Worldly hope expresses our personal desires for the future. We have hope concerning things that are uncertain. We don't know if our desires will come to pass, but we hold out hope that they will.
When Scripture speaks of hope, however, something very different is in view. Biblical hope is a firm conviction that the future promises of God will be fulfilled. Hope is not mere wish projection, but an assurance of what will come to pass. "This hope we have as an anchor of the soul, both sure and steadfast, and which enters the Presence behind the veil" (Hebrews 6:19).
Paul reminds believers that until the kingdom comes in its fullness, believers can only have an assured hope; they must "walk by faith, not by sight" (2 Corinthians 5:7).
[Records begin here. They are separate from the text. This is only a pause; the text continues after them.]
-- ==== Sys2Proof/Machine/Signal.lean ====
section
/-!
DEFINITION. The signal path of a read channel, sample by sample (R113 to R121, R126 to R135): asymmetry corrector, interpolator and
timing loop, sample history, equaliser, soft detector, defect flags and adaptive loops, with the zones their values come from.
-/
namespace Sys2Proof.Machine

/-! ## Numbers -/

/-- A fraction without its sign. -/
def ratAbs (x : Rat) : Rat := if x < 0 then -x else x

/-- The sum of a list. -/
def ratSum (l : List Rat) : Rat := l.foldl (· + ·) 0

/-- A value within two bounds. -/
def ratClamp (lo hi x : Rat) : Rat := if x < lo then lo else if hi < x then hi else x

/-- Nearest whole number of n / d; of two the spec names none. -/
def roundDiv (n : Int) (d : Nat) : Int :=
  let f := n / (d : Int)
  let r := n % (d : Int)
  if 2 * r < d then f else if (d : Int) < 2 * r then f + 1 else if Config.roundTie n d then f + 1 else f

/-- The nearest whole number.
DESIGN CHOICE: log entry 49. -/
def nearest (x : Rat) : Int := roundDiv x.num x.den

/-- The root of a fraction that is not below zero, to a whole number; what is not whole goes to one of its neighbours.
DESIGN CHOICE: log entry 49. -/
def rootOf (x : Rat) : Nat :=
  let n := Nat.sqrt x.floor.toNat
  if ((n * n : Nat) : Rat) = x then n else if Config.roundUp x.num x.den then n + 1 else n

/-- A place between ADC samples with the 6-bit fraction of the phase accumulator (R116); what lies between two of them goes to one of
its neighbours.
DESIGN CHOICE: log entry 49. -/
def phaseOf (x : Rat) : Rat :=
  let n := (64 * x).floor
  if (n : Rat) = 64 * x then x else (if Config.roundUp x.num x.den then n + 1 else n : Int) / 64

/-- 2^−k, for k below zero a power of two. -/
def gainOf (k : Int) : Rat := if k < 0 then 2 ^ k.natAbs else 1 / 2 ^ k.natAbs

/-! ## Channels -/

/-- A read channel beside its registers. -/
def State.rchan (s : State) (c : Nat) : RChan := s.rchans.get (fun _ => {}) c
/-- The state with a read channel replaced. -/
def State.setRchan (s : State) (c : Nat) (r : RChan) : State := { s with rchans := s.rchans.set (fun _ => {}) c r }
/-- Whether a read channel runs. -/
def State.chanOn (s : State) (c : Nat) : Bool := s.flag F.RDC_CH_CTL.EN c
/-- Adaptive mode; the other codes of MODE act as table mode. -/
def State.adaptive (s : State) : Bool := s.fld F.RDC_CFG.MODE == 1
/-- Channels that run. -/
def State.chansOn (s : State) : List Nat := (List.range 64).filter s.chanOn
/-- SRV's record of a channel. -/
def State.srvChan (s : State) (c : Nat) : SrvChan := s.mot.srv.get (fun _ => {}) c
/-- The state with SRV's record of a channel replaced. -/
def State.setSrvChan (s : State) (c : Nat) (x : SrvChan) : State :=
  { s with mot := { s.mot with srv := s.mot.srv.set (fun _ => {}) c x } }

/-- A bit of a field set or cleared. -/
def State.setBit (s : State) (f : Field) (k : Nat) (b : Bool) : State :=
  let v := s.fld f
  s.setFld f (if b = v.testBit k then v else if b then v + 2 ^ k else v - 2 ^ k)

/-- Batten lock of a channel set or cleared. -/
def State.setLock (s : State) (c : Nat) (b : Bool) : State :=
  if c < 32 then s.setBit F.WRC_LOCK_LO.LOCK c b else s.setBit F.WRC_LOCK_HI.LOCK (c - 32) b

/-- Time in ADC samples: the count of the channel that has heard most. -/
def State.now (s : State) : Nat := s.rchans.foldl (fun (m : Nat) (e : Nat × RChan) => max m e.2.adcCount) 0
This hope is neither unfounded nor groundless. Though the earthly life of the Christian is marked more by suffering than triumph (1 Corinthians 4:8-13; 2 Corinthians 4:7-18), the foundation for hope is in the Godhead. In our walk of faith, God never promised us a calm voyage, only a safe landing.
Throughout the New Testament hope means a confident expectation of future good, presently seen only by faith (Rom. 8: 18-25, Heb. 11: 1). Here, the believer’s confidence is rooted in an objective fact, namely, that the future good in store has been promised to them by an omnipotent, covenant-keeping God who is always true to his word. As Paul put it, the saints enjoy a hope of eternal life which God, who cannot lie, promised long ages ago; and which even now He has made manifest by sending Christ into the world with the Good News of the Gospel (Titus 1: 2-3, Heb. 6: 17-20).
Key take-aways:
1. Biblical hope is a matter of assurance rather than wishing.
2. Hope is a virtue, not a weakness.
3. Faith is trust in what God has already done. Hope is trust in what God promises for the future.
4. The resurrection of Christ gives us hope in the midst of suffering.